#### Assignment
Please filter the entries and return only the lines that include "ConfigItems".

(Collected data entries)
theorem witness_PostureStepOfTail :
    let s (p : Posture) (c : Option Band) (n : Nat) : State :=
      { sensor with
        angle.samples := (#v[none, none, none, none] : Vector (Option Sample) 4).set 3 (some ⟨.primary, true, 730⟩)
        angle.ps := ⟨p, c, n, false, 0, 0⟩ }
    ((s .unknown none 0).Runs ∧ (s .unknown none 0).ctl.linkState = .active
      ∧ (s .unknown none 0).ctl.straps.role = .sensor ∧ (s .unknown none 0).ctl.pace = some (s .unknown none 0).own
      ∧ (s .unknown none 0).PaceIsLowest ∧ (s .unknown none 0).angle.ps.distrust = false
      ∧ inWidened ConfigItems.default .peek 729 = true ∧ inWidened ConfigItems.default .peek 730 = false
      ∧ inWidened ConfigItems.default .book 670 = true ∧ bandOf ConfigItems.default 730 = .book
      ∧ (s (.band .peek) (some .book) 1).angle.ps.dwell + 1 < ConfigItems.default.dwell
      ∧ ConfigItems.default.dwell ≤ (s (.band .peek) (some .book) 2).angle.ps.dwell + 1)
      ∧ (s .unknown none 0).port.cfg.InRange := by exact ⟨by decide +kernel, default_inRange⟩

/-- One primary at 700 and two secondaries 151 and 150 away: over the limit and at it; posture, counts and peers as the
clauses ask. -/
theorem witness_MonitorsOfTail :
    let s (d : Bool) (run : Nat) : State :=
      { sensor with
        angle.samples := (((#v[none, none, none, none] : Vector (Option Sample) 4).set 3 (some ⟨.primary, true, 700⟩)).set 0
          (some ⟨.secondary, true, 851⟩)).set 1 (some ⟨.secondary, true, 851⟩)
        angle.ps := ⟨.band .book, none, 0, d, run, 0⟩, angle.disagreeRun := 7 }
    (s false 7).Runs ∧ (s false 7).ctl.linkState = .active ∧ (s false 7).ctl.straps.role = .sensor
      ∧ (s false 7).ctl.pace = some (s false 7).own ∧ (s false 7).PaceIsLowest
      ∧ 700 + (s false 7).port.cfg.disagreeLimit < 851 ∧ ¬ 700 + (s false 7).port.cfg.disagreeLimit < 850
      ∧ (s false 7).port.cfg.disagreeCount = 7 + 1 ∧ 1 ≤ (s false 7).port.cfg.disagreeCount
      ∧ inWidened (s false 7).port.cfg .book 700 = true ∧ inWidened (s true 7).port.cfg .book 851 = true
      ∧ (∀ q : Station, q ≠ (s false 7).own → (s false 7).ctl.peers[q] ≠ none → memSet (s false 7).link.heard q = true)
      ∧ (s false 7).port.notices.length < 16 := by decide +kernel

/-- Two groups of one candidate each, of which the lower station's is the reference, and one of two against one of one. -/
theorem witness_IsReference :
    let w : Vector (Option Word) 4 := #v[none, some 1, some 2, none]
    Claim.IsReference w 1 1 := by decide +kernel

theorem witness_IsReference_largest :
    let w : Vector (Option Word) 4 := #v[none, some 1, some 2, some 2]
    Claim.IsReference w 2 2 := by decide +kernel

#### Reply
      ∧ inWidened ConfigItems.default .peek 729 = true ∧ inWidened ConfigItems.default .peek 730 = false
      ∧ inWidened ConfigItems.default .book 670 = true ∧ bandOf ConfigItems.default 730 = .book
      ∧ (s (.band .peek) (some .book) 1).angle.ps.dwell + 1 < ConfigItems.default.dwell
      ∧ ConfigItems.default.dwell ≤ (s (.band .peek) (some .book) 2).angle.ps.dwell + 1)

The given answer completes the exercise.